Naar het oordeel van de rechtbank is er dan ook sprake van een gebrek in de Risico Inventarisatie en Evaluatie (RI&E) van eiseres ten aanzien van het afnetten van containers met een andere inhoud dan 40m3. Gezien het voorgaande heeft verweerder terecht geen aanleiding gezien om de boete op deze grond te matigen.
Noodzakelijke randvoorwaarden
Ten aanzien vande tweede matigingsgrond stelt de rechtbank vast dat volgens de toelichting op het gewijzigde artikel 1, elfde lid, van de Beleidsregel onder randvoorwaarden onder meer wordt verstaan het ter beschikking stellen van voor de arbeid deugdelijke arbeidsmiddelen en – indien noodzakelijk – doeltreffende persoonlijke beschermingsmiddelen, waarbij de werkgever eveneens zorg ervoor draagt dat deze middelen overeenkomstig hun bestemming worden gebruikt. Voor zover van de zijde van eiseres in dit verband is gewezen op de aanwezigheid van afnetstokken, een rol en stangen, is daarmee nog niet gezegd dat de werkgever er ook zorg voor heeft gedragen dat deze hulpmiddelen daadwerkelijk aanwezig waren en overeenkomstig hun bestemming werden gebruikt. Uit de verklaring van [naam 3] blijkt immers dat deze de hulpmiddelen niet heeft aangetroffen. Het beroep van eiseres op de tweede matigingsgrond treft dan ook evenmin doel.
Adequate instructies
Ten aanzien van de vraag of er reden is voor matiging op de derde matigingsgrond, omdat er adequate instructies zijn gegeven, heeft eiseres er op gewezen dat [naam 3] heeft verklaard dat hem wel is verteld dat het plaatsen van een afdeknet niet vanaf de vrachtwagen, maar vanaf de grond dient plaats te vinden.
De rechtbank is daarnaast ook gebleken dat [naam 3] heeft verklaard dat die werkwijze met een stang niet mogelijk is als de auto ervoor moet worden geplaatst en de stang bovendien niet aanwezig is.
De rechtbank is van oordeel dat er eerst sprake is van een adequate instructie als deze ook in de praktijk kan worden uitgevoerd.
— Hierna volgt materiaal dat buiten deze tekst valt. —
/-- R64, R73 steps 3 and 4: a reserved request is accepted, and its completion is the next event, with `STATUS = 3`, or 1
under the sticky fault. -/
def Obligations.ReservedRequestIsRejected : Prop :=
  ∀ (s : State) (why : Reserved) (rest : List Byte), s.rst = none → s.running = false →
    decodeRequest (s.rx ++ s.reqIn) = .reserved why rest →
    ∃ t u, step s = .next t ∧ t.outputs = { s.outputs with busy := true } ∧ t.ph = .idle ∧ t.item = 0 ∧
      t.expansion = [] ∧ SameSurroundings { s with rx := [], reqIn := rest } t ∧
      step t = .next u ∧ u.outputs = { s.outputs with busy := false, status := if s.fault then 1#2 else 3#2 } ∧
      u.ph = .idle ∧ u.item = 0 ∧ u.expansion = [] ∧ SameSurroundings { s with rx := [], reqIn := rest } u

/-- R134: every operation but BEGIN, before BEGIN. -/
def Obligations.UnconfiguredOperationIsRejected : Prop :=
  ∀ (i : Instr) (s : State), i.isRequest = true → (∀ cols lines, i ≠ .begin cols lines) → s.fault = false →
    s.configured = false → TurnedAway i s 3#2

/-- R144 for the operations (reserved requests: `ReservedRequestIsRejected`): while `FAULT = 1`. -/
def Obligations.StickyFaultRejectsOperations : Prop :=
  ∀ (i : Instr) (s : State), i.isRequest = true → s.fault = true → TurnedAway i s 1#2

/-- R118, R117, R26, R25: which registers the acceptance of an operation can change. -/
def Obligations.OnlyNamedRegistersChange : Prop :=
  ∀ (i : Instr) (s t : State), i.isRequest = true → exec i s = .next t →
    t.cfg = s.cfg ∧ t.w = s.w ∧ t.rsl = s.rsl ∧ t.dshift = s.dshift ∧ t.bl = s.bl ∧ t.port = s.port ∧
      t.rx = s.rx ∧ t.reqIn = s.reqIn ∧ t.answers = s.answers ∧ t.rst = s.rst ∧ t.env = s.env ∧
      t.trace = s.trace ∧ t.ph = .idle ∧ t.item = 0 ∧
      ((∀ cols lines, i ≠ .begin cols lines) →
        t.func = s.func ∧ t.numLines = s.numLines ∧ t.numCols = s.numCols ∧ t.configured = s.configured) ∧
      (i ∉ [.display, .noDisplay, .cursor, .noCursor, .blink, .noBlink] → t.dctl = s.dctl) ∧
      (i ∉ [.ltr, .rtl, .autoscroll, .noAutoscroll] → t.emode = s.emode) ∧
      (i ≠ .init → t.pwrup = s.pwrup)

/-- R119: BEGIN in its domain, once. -/
def Obligations.BeginSetsGeometry : Prop :=
  ∀ (s : State) (cols lines : Byte), s.fault = false → s.configured = false → s.rst = none → s.rx = [] →
    cols ≠ 0#8 → 1 ≤ lines.toNat → lines.toNat ≤ 4 →
    Completes (.begin cols lines) s
      { s with
        numCols := cols
        numLines := BitVec.ofNat 3 lines.toNat
        func := if 2 ≤ lines.toNat then s.func ||| s.cfg.line2 else s.func &&& ~~~s.cfg.line2
        configured := true }
      []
Uit hetgeen [naam 3] heeft verklaard is daarvan geen sprake geweest.
Daarbij komt dat [naam 5] , de terreinbeheerder, heeft verklaard dat hij niet op de hoogte was van een instructie dat een 30m3 container niet vanaf de vrachtwagen mag worden afgenet. Het beroep op deze matigingsgrond faalt daarom eveneens.
Adequaat toezicht
Het beroep van eiseres op de vierde matiginsggrond kan evenmin slagen. De rechtbank overweegt dat het enkel aanwezig zijn van een toezichthouder nog niet maakt dat er adequaat toezicht is geweest. Dit geldt te meer omdat de terreinbeheerder heeft aangegeven dat hij zelf niet op de hoogte was van het verbod om een 30m3 container vanaf de vrachtwagen af te netten en dat hij ook geen opmerkingen maakt als dat wel gebeurt.
Verweerder heeft terecht opgemerkt dat nu niet aannemelijk is geworden dat een veilige werkwijze was ontwikkeld en adequate instructies waren gegeven, niet kan worden vastgesteld dat het toezicht juist was.
Eiseres heeft haar in beroep aangevoerde matigingsgrond “strijd met het bepaalde in artikel 5:51 van de Awb” ter zitting niet langer gehandhaafd.